Меня бесит его уверенность в собственной звездности.
– О, спасибо, что напомнил. Как раз собиралась отписаться, – бурчу, оставаясь на месте.
– Не занимайся глупостями. Бунтарством ты не добьешься моего расположения.
Он разворачивается полностью спиной и, надев наушники, уходит легкой походкой. А я в ступоре.
Что это было?!
Мы с Ксюней встречаемся у входа в столовую и выстаиваем небольшую очередь. Пока стоим, я ищу подходящие формулировки для вопроса, насколько Слава адекватен, а за столом выдаю:
– Ты не замечала за братом признаков звездной болезни?
Ксюня от смешка чуть не сплевывает рис обратно в тарелку и прикрывается ладонью.
– А что? Он уже просил целовать ему руки?
Теперь я смеюсь и пересказываю коротко, что произошло в коридоре ранее. Ксюня отмахивается.
– Да он выпендривается просто. Всегда таким был. Ты его первая фанатка. Он этому дико обрадовался.
– Правда? – зачем-то переспрашиваю, хотя с первого раза поверила. Просто это забавно.
– Ага.
– Он смешной, – не выдерживаю и хихикаю.
– Скажи ему об этом. Спусти с небес на землю.

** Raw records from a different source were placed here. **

/-! Index and watch table (R249 to R251, R256, R257). -/
/-- Entries stand in ascending order of sequence. -/
def insertEntry (l : List Entry) (e : Entry) : List Entry := (l.takeWhile fun x => x.seq ≤ e.seq) ++ e :: l.dropWhile fun x => x.seq ≤ e.seq
/-- What an entry's place in the oldest-first order is: the next, its own again (R277), or the one it had at a home that its range has left. -/
inductive Order where
  | fresh
  | again (seq : Nat)
  | moved (old : Nat)
  deriving DecidableEq, Repr
/-- A tuple that comes back after its range has moved stands before the first entry of its space that was younger than it, or has come since the
move, and takes that entry's sequence (R277, R324). -/
def insertMoved (l : List Entry) (e : Entry) (old n : Nat) : List Entry :=
  let before := fun (x : Entry) => !(x.tenant == e.tenant && keySpace x.key == keySpace e.key && (match x.old with
    | some o => old < o
    | none => true))
  let rest := l.dropWhile before
  l.takeWhile before ++ { e with seq := (rest.head?.map Entry.seq).getD n } :: rest
/-- A cell or tuple to be entered in the index: its key, contents, error place and blocks. -/
structure NewEntry where
  key : Key
  cell : Cell
  fmt : Nat := 0
  shape : BitVec 128 := 0
  bad : Option Nat := none
  blks : List Blk := []
  deriving DecidableEq, Repr
/-- Enters an index entry with the next insertion sequence, or one it had before (R277). -/
def State.insert (s : State) (h tn : Nat) (w : NewEntry) (ord : Order) : State × Entry :=
  let (p, g, s) := s.newPlace h 1
  let n := (s.home h).insSeq
  let e : Entry := ⟨p, g, tn, w.key, n, w.cell, w.fmt, w.shape, w.bad, w.blks, none⟩
  let (e, s) := match ord with
    | .fresh => (e, s.modHome h fun v => { v with entries := insertEntry v.entries e, insSeq := (v.insSeq + 1) % 2 ^ 64 })
    | .again q => let e := { e with seq := q }; (e, s.modHome h fun v => { v with entries := insertEntry v.entries e })
    | .moved o => let e := { e with old := some o }; (e, s.modHome h fun v => { v with entries := insertMoved v.entries e o n, insSeq := (v.insSeq + 1) % 2 ^ 64 })
  (s.copyEntry h e, e)
def State.enterWatch (s : State) (h tn : Nat) (kind : WatchKind) (g : Get) (who : Agent) (op : Nat) (blks : List Blk := []) : State × Watch :=
  let (p, gen, s) := s.newPlace h 0
  let now := (s.die (h / 8)).cycle.toNat
  let w : Watch := ⟨p, gen, kind, tn, g, who, op, (s.home h).arrSeq, now, if g.deadline = 0 then 0 else now + g.deadline * s.usCycles, blks⟩
  let s := s.modHome h fun v => { v with watches := v.watches ++ [w], arrSeq := v.arrSeq + 1 }
  (s.copyWatch h w, w)
/-- The place in the watch table of a tile registered on a barrier cell under a key (R359). -/
def regGet (k : Key) : Get := ⟨false, .polling, k, BitVec.allOnes 256, 0, [], 0, false, 0, 0, 0, false⟩
/-- The matching tuple of least insertion sequence; cells are invisible to templates (R257). -/
def Home.oldest (v : Home) (tn : Nat) (g : Get) : Option Entry :=
  v.entries.find? fun e => e.tenant == tn && isTup e.cell && keyMatch g.tmpl g.care e.key
/-- The live cell under an exact key (R259). -/
def Home.cellAt (v : Home) (tn : Nat) (k : Key) : Option Entry := v.entries.find? fun e => e.tenant == tn && !isTup e.cell && e.key == k
def Home.modEntry (v : Home) (place : Nat) (f : Entry → Entry) : Home :=
  { v with entries := v.entries.map fun (e : Entry) => if e.place = place then f e else e }
/-- Notifies the tile of a speculation watch; one of another package is to acknowledge it (R339; log 68). -/
def State.notifyWatch (s : State) (h tn : Nat) (w : Watch) : State :=
  let n := s.nextId
  let s := match w.who with
    | .peer c _ => if peerValid (s.peer c) then s.modHome h fun v => { v with notes := v.notes ++ [(n, c)] } else s
    | _ => s
  s.send (.home h) w.who tn 0 (.notify w.get.cid w.get.win n)
/-- Notifies every matching speculation watch of an insertion or removal (R256, R351). -/
def State.notifySpec (s : State) (h tn : Nat) (k : Key) : State :=
  ((s.home h).watches.filter fun w => w.kind == .spec && w.tenant == tn && keyMatch w.get.tmpl w.get.care k).foldl (fun s w => s.notifyWatch h tn w) s
def entryTuple (e : Entry) : Tuple :=
  ⟨e.key, match e.cell with
    | .tuple p => p
    | _ => .inline [], e.fmt, e.shape⟩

Ксюня захапывает огромную ложку плова и заедает булкой. А я не могу перестать улыбаться. Меня смешит вся эта ситуация: с кроссовками, фанатизмом, мнимой влюбленностью. Но я начинаю вживаться в роль и даже подмечаю:
– Диджеит он, действительно, неплохо. На дискотеках все отрываются.
– Есть такое.
Я смело признаюсь в своем невежестве, ведь абсолютно ничего не понимаю в диджеинге. И на уроках музыки я витала в облаках. Наверное, мечтала о Валентине, пока остальные разбирались в нотах и ладах. А Ксюня, очевидно, много знает от брата, и меня вводит в курс дела. Мы болтаем до самого звонка, а потом несемся на уроки стремглав.

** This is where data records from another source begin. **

-- ==== Sys2Proof/Machine/Speculation.lean ====
section
/-! DEFINITION. Barrier release, commit and rollback, and the events that end a thread's waits (11_sync.md R344 to R356; 06_associative.md R208;
09_tuple_instr.md R304, R312; 12_tasks.md R384, R392; 13_system.md R402, R425). -/
namespace Sys2Proof.Machine

/-- Runs `f` with slot `q` of tile `x` as the issuing one. -/
def State.within (s : State) (x q : Nat) (f : State → State) : State := { f { s with cur := (x, q) } with cur := s.cur }
/-! Commit (R355). -/
/-- The pieces in which a buffered line drains: whole words, else single bytes. -/
def linePieces (l : BufLine) : List (Nat × Nat × Nat) :=
  (List.range 8).flatMap fun w =>
    let b := fun (i : Nat) => (l.bytes.find (8 * w + i)).map BitVec.toNat
    if (List.range 8).all fun i => (b i).isSome then
      [(l.line * 64 + 8 * w, 8, natOfBytes ((List.range 8).map fun i => (l.bytes.find (8 * w + i)).getD 0))]
    else (List.range 8).filterMap fun i => (b i).map fun v => (l.line * 64 + 8 * w + i, 1, v)
/-- The drain of a slot that commits on entry `e`: it rolls back with cause 7 a thread of a slot that awaits its commit on that entry and
has read one of its lines (R351). -/
def Tile.drainConflict (t : Tile) (q e : Nat) (ls : List Nat) : Tile :=
  (List.range 8).foldl (fun t r =>
    match (t.slot r).thr with
    | some th => match th.spec with
      | some sp =>
        if r ≠ q ∧ sp.entry = e ∧ th.speculative ∧ ls.any (fun l => sp.reads.contains l) then t.setSlot r { t.slot r with thr := some (th.rollback 7) } else t
      | none => t
    | none => t) t
/-- The cycle in which the drains under way on a tile have ended. -/
def Tile.drained (t : Tile) (now : Nat) : Nat :=
  t.slots.toList.foldl (fun n q => match q.thr.bind Thread.spec with
    | some sp => if sp.st = .committing then max n sp.drainEnd else n
    | none => n) now
/-- The reads of this thread that are still to be performed in this package enter no watch any more: they are ordinary reads (R311, R355; log 38). -/
def State.plainReads (s : State) (x cid : Nat) : State :=
  let s := s.modTile x fun t => { t with ops := t.ops.map fun (o : TOp) => if o.cid = cid then { o with spec := false } else o }
  { s with net := s.net.map fun (m : Msg) => match m.body with
      | .get op g =>
        if m.src = .tile x ∧ g.cid = cid ∧ (g.form = .specP ∨ g.form = .specB) then
          { m with body := .get op { g with form := if g.form = .specP then .polling else .blocking } }
        else m
      | _ => m }
/-- Operation `op` of a tile is a speculative read that no home has performed and that is not on its way to another package. -/
def State.unperformed (s : State) (x op : Nat) : Bool :=
  (s.tile x).ops.any (fun o => o.id == op && o.stage == .queued) ||
    s.net.any fun (m : Msg) => m.src == .tile x && (match m.body with
      | .get p g => p == op && g.form == .specB
      | _ => false)
/-- The V half that a speculative `READ.B` has kept back takes effect once the read has matched: the operation is no longer outstanding (R311). -/
def State.runHeld (s : State) (x q : Nat) : State :=
  match s.thr x q with
  | some th => match th.vheld with
    | some (op, _) => if th.outs.contains op then s else s.enterHeld x q
    | none => s
  | none => s
/-- A slot begins to commit: its buffered lines drain in order of first use, as accesses of its thread, one line in each cycle from the end of the
drains before it (R355 step 1). Since every other access to those lines waits for the end of the drain, the lines are written at once (log 12). Bytes
for a bank that has become stationary meanwhile are dropped (R137, R235; log 12). A `READ.B` that no home has performed yet is an ordinary read from
now on, so the V half beside it takes effect (log 38). -/
def State.commit (s : State) (x q : Nat) : State :=
  let s := s.runHeld x q
  let s := if ((s.thr x q).bind Thread.vheld).any fun h => s.unperformed x h.1 then s.enterHeld x q else s
  match s.thr x q with
  | some th => match th.spec with
    | some sp =>
      let lines := sp.buf.map BufLine.line
      let stop := (s.tile x).drained (s.cycleOf x) + lines.length
      let s := s.modTile x fun t => t.drainConflict q sp.entry lines
      let s := sp.buf.foldl (fun s l => (linePieces l).foldl (fun s p => if (s.tile x).stat (bankOf p.1) then s else s.store x (some th.cid) p.1 p.2.1 p.2.2) s) s
      (s.modThr x q fun th => { th with spec := some { sp with st := .committing, drainEnd := stop, buf := [], reads := (sp.reads ++ lines).eraseDups } }).plainReads x th.cid
    | none => s
  | none => s
/-- The window exchanges the descriptors of the written primaries with those of their shadows (R208), in the order in which they were first written, which
matters where shadows are shared (DESIGN CHOICE, log 75). -/
def Window.exchange (w : Window) (sp : Spec) : Window :=
  sp.written.eraseDups.foldl (fun w n => match shadowOf sp.fld n with
    | some m =>
      let a := w.fds[n]?.getD {}
      let b := w.fds[m]?.getD {}
      { w with fds := (w.fds.setIfInBounds n b).setIfInBounds m a }
    | none => w) { w with ckpt := none }
/-- A watch of a window of a thread's. -/
def isWatchOf (x cid no : Nat) (w : Watch) : Bool := w.kind == .spec && w.who == .tile x && w.get.cid == cid && w.get.win == no
/-- The homes remove the watches of a thread's window (R311, R354, R355): those of this package in this same event, also where a range of theirs has
moved; homes of other packages are told, directly or through a home whose range has moved there. -/
def State.unwatch (s : State) (x : Nat) (cid : Nat) (sp : Spec) : State :=
  let tn := s.tenantOf x
  let mine := isWatchOf x cid sp.no
  let s := s.homes.foldl (fun s e => (e.2.watches.filter mine).foldl (fun s w => s.dropWatch e.1 w.place) s) s
  let s := { s with net := s.net.map fun (m : Msg) => match m.body with
    | .splitMark cells specs => { m with body := .splitMark cells (specs.filter fun w => !mine w) }
    | _ => m }
  let tell := fun (s : State) (a : Agent) => s.post ⟨0, .tile x, a, tn, (s.tile x).asid, 0, 0, false, .unwatch cid, none⟩
  sp.watches.foldl (fun s a => match a with
    | .peer _ _ => tell s a
    | .home h => ((s.home h).forwards.filter fun f => f.tenant == tn).foldl (fun s f => match s.homeAgent (h / 8) tn f.target.toNat with
      | some (.peer c w) => tell s (.peer c w)
      | _ => s) s
    | _ => s) s
/-- A deferred put issues as an ordinary put (R312); a `PUT.G` whose grant has left the table meanwhile ends with GRANT (log 24). -/
def State.deferredPut (s : State) (o : TOp) : State :=
  let id := s.nextId
  let lost := o.kind == .putG && !s.ctile.hasGrant o.desc.token && !s.mintable o.desc.token
  let s := if o.kind = .putG && !lost then s.giveGrant s.tx o.desc.token else s
  let s := s.request o
  if lost then match s.ctile.op id with
    | some o => s.endWith s.tx o stGRANT
    | none => s
  else s
/-- The suspension that waited for a window's end (R354, R386). -/
def Thread.lateSuspend (t : Thread) (sp : Spec) (now : Nat) : Thread := if sp.susp then { t with susp := true, pin := sp.pin, outSince := now } else t
/-- Steps 2 to 5 of R355, once a speculative `READ.B` has ended, the window has finished what was queued and the request queue has room for the
deferred puts. -/
def State.endCommit (s : State) (x q : Nat) : State :=
  match s.thr x q with
  | none => s
  | some th => match th.spec with
    | none => s
    | some sp =>
      let w := (s.tile x).win th.win
      if sp.st ≠ .committing || s.cycleOf x < sp.drainEnd || th.vheld.isSome || (th.compute && !(w.queue.isEmpty && w.busy.isNone)) || (s.tile x).queued + sp.puts.length > Config.requestQueue then s
      else
        let s := if th.compute then s.modTile x fun t => t.setWin th.win (w.exchange sp) else s
        let s := s.unwatch x th.cid sp
        let s := s.modThr x q fun th => { th with spec := none, cmt := min (th.cmt + 1) 255 }
        let s := s.within x q fun s => sp.puts.foldl (fun s o => s.deferredPut o) s
        s.modThr x q fun th => (if th.wait = .spec then { th with wait := .none } else th).lateSuspend sp (s.cycleOf x)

На следующей перемене я по инерции вскакиваю с места и несусь в столовую. Только по дороге вспоминаю, что уже ела. Решаю, что просто посижу за компанию. Заодно подсмотрю, чем сегодня будет питаться Слава. От нечего делать в очереди я всовываю наушники в уши и включаю его ТикТок.
В роликах Бархатов танцует, параллельно миксуя на пульте. Энергичная музыка затягивает. Повторяющийся ритм и биты как будто зацикливают тебя в моменте. А движения завораживают. Слава постоянно крутит какие-то тумблеры, передвигает переключатели, скользит пальцами по диску и пританцовывает. Между прочим, пластично.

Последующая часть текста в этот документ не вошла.